-- ==== Sys2Proof/Machine/Launch.lean ====
section
/-!
DEFINITION. Packets, control blocks, readiness and the event vector (R314-R322, R331, R332); LNCH (R323-R325) and EXIT
(R267-R272).
-/
namespace Sys2Proof.Machine

/-- Entries of a queue's ring (R314). -/
def Queue.depth (q : Queue) : Nat := field q.ctl 52 4
def Queue.size (q : Queue) : Nat := 2 ^ q.depth
/-- The owning context, the priority class, the watermark (R314). -/
def Queue.ctx (q : Queue) : Nat := field q.ctl 0 12
def Queue.prio (q : Queue) : Nat := field q.ctl 12 3
def Queue.wmark (q : Queue) : Nat := field q.ctl 32 13
/-- The address of a ring entry (R316). -/
def Queue.entryAddr (q : Queue) (idx : Nat) : Nat := q.base.toNat + 128 * idx

/-- A dispatch packet as its fields (R318). -/
structure Packet where
  code : Nat
  kcb : DWord
  x : Nat
  y : Nat
  z : Nat
  g : Nat
  arg : DWord
  waitMask : List DWord
  setMask : List DWord
  /-- Reserved bits and limits are kept. -/
  ok : Bool
deriving DecidableEq, Repr
/-- Reads n bytes of a list as a number. -/
def numIn (bs : List Byte) (at_ n : Nat) : Nat := (ofBytes (8 * n) ((bs.drop at_).take n)).toNat
/-- A packet from its 128 bytes (R318). -/
def packetIn (bs : List Byte) : Packet :=
  let n := numIn bs
  let code := n 0 4
  let x := n 16 4
  let y := n 20 4
  let z := n 24 4
  let g := n 28 4
  let words (a : Nat) : List DWord := (List.range 4).map fun j => BitVec.ofNat 64 (n (a + 8 * j) 8)
  { code := code, kcb := BitVec.ofNat 64 (n 8 8), x := x, y := y, z := z, g := g, arg := BitVec.ofNat 64 (n 32 8)
    waitMask := words 48, setMask := words 80
    ok := code ≤ 4 && n 4 4 = 0 && n 8 8 % 128 = 0 && 1 ≤ x && x ≤ 2 ^ 31 - 1 && 1 ≤ y && y ≤ 65535 && 1 ≤ z && z ≤ 65535 &&
      1 ≤ g && g ≤ 1024 && n 40 8 = 0 && n 112 16 = 0 && (code < 3 || (x = 1 && y = 1 && z = 1 && g = 1)) }
/-- Groups of a packet's grid. -/
def Packet.groups (p : Packet) : Nat := p.x * p.y * p.z

/-- A control block from its 128 bytes, with its limits (R331). -/
def kcbIn (bs : List Byte) : Option Kcb :=
  let n := numIn bs
  let w : Word := BitVec.ofNat 32 (n 4 4)
  let codes : BitVec 5 := BitVec.ofNat 5 (field w 11 5)
  let plot := w.getLsbD 3
  let ok :=
    n 0 2 = 1 && n 2 2 = 128 && field w 20 12 = 0 && field w 4 2 ≤ 2 && field w 6 2 ≤ 2 &&
    (plot || (field w 4 2 = 0 && field w 6 2 = 0)) && 1 ≤ n 8 2 && n 8 2 ≤ 256 && 1 ≤ n 10 1 && n 10 1 ≤ 64 && n 11 1 ≤ 8 &&
    n 12 4 ≤ 524288 && n 12 4 % 128 = 0 && n 16 8 % 8 = 0 && n 24 8 % 8 = 0 && n 32 8 % 16 = 0 &&
    (if codes.getLsbD 2 then 1 ≤ n 40 4 && n 40 4 ≤ 2 ^ 24 else n 40 4 = 0) && n 44 4 = 0 && n 48 8 % 8 = 0 && n 56 8 % 2 = 0 &&
    n 64 8 % 2 = 0 && n 72 56 = 0
  let d (a : Nat) : DWord := BitVec.ofNat 64 (n a 8)
  if ok then some
    { coop := w.getLsbD 0, restart := w.getLsbD 1, succ := w.getLsbD 2, plot := plot, logR := field w 4 2, logC := field w 6 2
      croft := field w 8 3 + 1, codes := codes, taskDie := field w 16 4, v := n 8 2, s := n 10 1, t := n 11 1, ls := n 12 4
      entryA := d 16, entryB := d 24, seedline := d 32, opCount := n 40 4, translated := d 48, reeve := d 56, coulter := d 64 }
  else none
/-- The form that a code selects is there, and this part runs it (R332). -/
def Kcb.runs (k : Kcb) (code : Nat) : Bool :=
  k.codes.getLsbD code && (match code with
    | 0 => k.entryA ≠ 0
    | 2 => k.seedline ≠ 0 && k.translated ≠ 0
    | 3 => k.reeve ≠ 0 && ((4 ≤ k.taskDie && k.taskDie ≤ 11) || k.taskDie = 15)
    | 4 => k.coulter ≠ 0
    | _ => false)
/-- The entry point of a code (R333). -/
def Kcb.entry (k : Kcb) (code : Nat) : DWord :=
  match code with
  | 0 => k.entryA | 2 => k.translated | 3 => k.reeve | _ => k.coulter

/-- How a read that Headland makes for a context ends: it waits for a hand-over (R200); it fails, where translation fails or
the address is unbacked, poisoned or of a stack that another context holds (R242, R319, R332); or it has the bytes and their
physical address. -/
inductive Service where
  | held | bad | got (bs : List Byte) (pa : Nat) (s : State)
/-- Headland reads bytes for a context. -/
def State.serviceRead (s : State) (ctx : Nat) (va : DWord) (n : Nat) : Service :=
  match s.ctx? ctx with
  | none => .bad
  | some c => match s.translate 0 c va { r := true } with
    | .error e => if e.cause = 0 then .held else .bad
    | .ok (pa, s) =>
      if s.gate pa = .hold then .held
      else if !s.backed pa || !s.grantOk ctx pa || s.poisoned pa then .bad
      else .got (if classOf pa = .cacheable then s.bytesAt pa n else s.deviceBytes pa n) pa s
/-- What a packet and its control block break: 0 nothing, else ECAUSE (R319, R332); a launch that an EXIT.SUCC names has to
allow it. -/
def kcbCause (k : Kcb) (p : Packet) (named : Bool) : Nat :=
  if !k.runs p.code || (named && p.code < 3 && !k.succ) then 2
  else if (k.plot && p.g < 128 * 2 ^ k.logR) || (k.coop && p.groups < k.croft) then 4
  else 0
/-- Headland reads the control block that a packet names (R332): the block, or its ECAUSE, 0 where the read waits. -/
def State.kcbFor (s : State) (ctx : Nat) (p : Packet) (named : Bool) : Except Nat (Kcb × State) :=
  match s.serviceRead ctx p.kcb 128 with
  | .held => .error 0
  | .bad => .error 2
  | .got bs _ s => match kcbIn bs with
    | none => .error 2
    | some k => if kcbCause k p named = 0 then .ok (k, s) else .error (kcbCause k p named)
/-- The packet of a filled ring entry as memory holds it (R316). -/
def State.packetAt (s : State) (q : Queue) (e : QEntry) : Option Packet :=
  let a := q.entryAddr e.idx
  if !s.backed a || s.poisoned a || classOf a ≠ .cacheable then none
  else some (packetIn (s.bytesAt a 128))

## [What to do]
Reproduce exactly, and only, the part of the listing above that begins at the line with "def State.kcbFor (s" and goes on through the line with "none => .error 2".

## [Response area]
def State.kcbFor (s : State) (ctx : Nat) (p : Packet) (named : Bool) : Except Nat (Kcb × State) :=
  match s.serviceRead ctx p.kcb 128 with
  | .held => .error 0
  | .bad => .error 2
  | .got bs _ s => match kcbIn bs with
    | none => .error 2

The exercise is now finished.